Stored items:
····················

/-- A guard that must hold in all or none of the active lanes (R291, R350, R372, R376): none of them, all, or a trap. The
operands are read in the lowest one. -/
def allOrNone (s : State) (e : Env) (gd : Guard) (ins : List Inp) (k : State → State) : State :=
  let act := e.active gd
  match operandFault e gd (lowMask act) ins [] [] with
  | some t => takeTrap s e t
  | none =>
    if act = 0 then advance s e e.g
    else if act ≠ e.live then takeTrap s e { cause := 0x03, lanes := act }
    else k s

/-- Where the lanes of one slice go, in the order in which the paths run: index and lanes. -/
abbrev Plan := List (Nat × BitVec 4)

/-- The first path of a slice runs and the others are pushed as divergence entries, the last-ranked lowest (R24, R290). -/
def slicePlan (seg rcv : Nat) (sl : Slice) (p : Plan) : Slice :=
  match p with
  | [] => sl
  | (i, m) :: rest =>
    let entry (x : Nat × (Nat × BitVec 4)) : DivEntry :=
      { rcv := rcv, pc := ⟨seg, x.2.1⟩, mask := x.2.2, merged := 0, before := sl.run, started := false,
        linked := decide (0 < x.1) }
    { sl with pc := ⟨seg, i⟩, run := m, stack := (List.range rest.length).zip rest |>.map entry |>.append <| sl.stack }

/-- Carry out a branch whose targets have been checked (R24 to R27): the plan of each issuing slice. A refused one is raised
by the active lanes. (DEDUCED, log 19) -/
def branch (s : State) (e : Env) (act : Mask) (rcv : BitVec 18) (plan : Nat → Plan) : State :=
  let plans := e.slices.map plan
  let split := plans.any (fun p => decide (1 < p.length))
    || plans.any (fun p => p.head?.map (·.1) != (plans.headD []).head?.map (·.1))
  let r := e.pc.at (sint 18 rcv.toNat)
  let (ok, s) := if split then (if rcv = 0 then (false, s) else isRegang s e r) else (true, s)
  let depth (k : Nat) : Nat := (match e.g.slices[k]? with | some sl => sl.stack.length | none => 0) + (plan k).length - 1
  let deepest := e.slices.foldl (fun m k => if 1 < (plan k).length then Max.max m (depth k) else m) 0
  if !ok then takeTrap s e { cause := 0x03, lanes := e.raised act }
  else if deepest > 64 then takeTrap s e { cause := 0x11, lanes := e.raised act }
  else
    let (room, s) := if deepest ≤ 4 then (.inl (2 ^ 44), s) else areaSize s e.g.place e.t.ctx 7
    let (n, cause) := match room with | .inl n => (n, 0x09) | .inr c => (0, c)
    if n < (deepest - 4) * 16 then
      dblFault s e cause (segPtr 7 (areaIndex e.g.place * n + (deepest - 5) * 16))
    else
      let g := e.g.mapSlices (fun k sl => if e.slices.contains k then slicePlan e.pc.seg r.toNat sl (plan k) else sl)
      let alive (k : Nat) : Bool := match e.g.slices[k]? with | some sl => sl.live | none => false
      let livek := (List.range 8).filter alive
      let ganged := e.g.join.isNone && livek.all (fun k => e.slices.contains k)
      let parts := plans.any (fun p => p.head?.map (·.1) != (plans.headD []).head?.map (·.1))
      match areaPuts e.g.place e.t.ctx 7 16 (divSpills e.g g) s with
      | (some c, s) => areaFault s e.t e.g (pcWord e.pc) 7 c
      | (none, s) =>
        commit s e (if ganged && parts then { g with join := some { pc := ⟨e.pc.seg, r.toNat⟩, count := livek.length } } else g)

····················

TASK TO CARRY OUT: Your task is to retype the data exactly, with no line missing.

WRITTEN SOLUTION:
/-- A guard that must hold in all or none of the active lanes (R291, R350, R372, R376): none of them, all, or a trap. The
operands are read in the lowest one. -/
def allOrNone (s : State) (e : Env) (gd : Guard) (ins : List Inp) (k : State → State) : State :=
  let act := e.active gd
  match operandFault e gd (lowMask act) ins [] [] with
  | some t => takeTrap s e t
  | none =>
    if act = 0 then advance s e e.g
    else if act ≠ e.live then takeTrap s e { cause := 0x03, lanes := act }
    else k s

/-- Where the lanes of one slice go, in the order in which the paths run: index and lanes. -/
abbrev Plan := List (Nat × BitVec 4)

/-- The first path of a slice runs and the others are pushed as divergence entries, the last-ranked lowest (R24, R290). -/
def slicePlan (seg rcv : Nat) (sl : Slice) (p : Plan) : Slice :=
  match p with
  | [] => sl
  | (i, m) :: rest =>
    let entry (x : Nat × (Nat × BitVec 4)) : DivEntry :=
      { rcv := rcv, pc := ⟨seg, x.2.1⟩, mask := x.2.2, merged := 0, before := sl.run, started := false,
        linked := decide (0 < x.1) }
    { sl with pc := ⟨seg, i⟩, run := m, stack := (List.range rest.length).zip rest |>.map entry |>.append <| sl.stack }

/-- Carry out a branch whose targets have been checked (R24 to R27): the plan of each issuing slice. A refused one is raised
by the active lanes. (DEDUCED, log 19) -/
def branch (s : State) (e : Env) (act : Mask) (rcv : BitVec 18) (plan : Nat → Plan) : State :=
  let plans := e.slices.map plan
  let split := plans.any (fun p => decide (1 < p.length))
    || plans.any (fun p => p.head?.map (·.1) != (plans.headD []).head?.map (·.1))
  let r := e.pc.at (sint 18 rcv.toNat)
  let (ok, s) := if split then (if rcv = 0 then (false, s) else isRegang s e r) else (true, s)
  let depth (k : Nat) : Nat := (match e.g.slices[k]? with | some sl => sl.stack.length | none => 0) + (plan k).length - 1
  let deepest := e.slices.foldl (fun m k => if 1 < (plan k).length then Max.max m (depth k) else m) 0
  if !ok then takeTrap s e { cause := 0x03, lanes := e.raised act }
  else if deepest > 64 then takeTrap s e { cause := 0x11, lanes := e.raised act }
  else
    let (room, s) := if deepest ≤ 4 then (.inl (2 ^ 44), s) else areaSize s e.g.place e.t.ctx 7
    let (n, cause) := match room with | .inl n => (n, 0x09) | .inr c => (0, c)
    if n < (deepest - 4) * 16 then
      dblFault s e cause (segPtr 7 (areaIndex e.g.place * n + (deepest - 5) * 16))
    else
      let g := e.g.mapSlices (fun k sl => if e.slices.contains k then slicePlan e.pc.seg r.toNat sl (plan k) else sl)
      let alive (k : Nat) : Bool := match e.g.slices[k]? with | some sl => sl.live | none => false
      let livek := (List.range 8).filter alive
      let ganged := e.g.join.isNone && livek.all (fun k => e.slices.contains k)
      let parts := plans.any (fun p => p.head?.map (·.1) != (plans.headD []).head?.map (·.1))
      match areaPuts e.g.place e.t.ctx 7 16 (divSpills e.g g) s with
      | (some c, s) => areaFault s e.t e.g (pcWord e.pc) 7 c
      | (none, s) =>
        commit s e (if ganged && parts then { g with join := some { pc := ⟨e.pc.seg, r.toNat⟩, count := livek.length } } else g)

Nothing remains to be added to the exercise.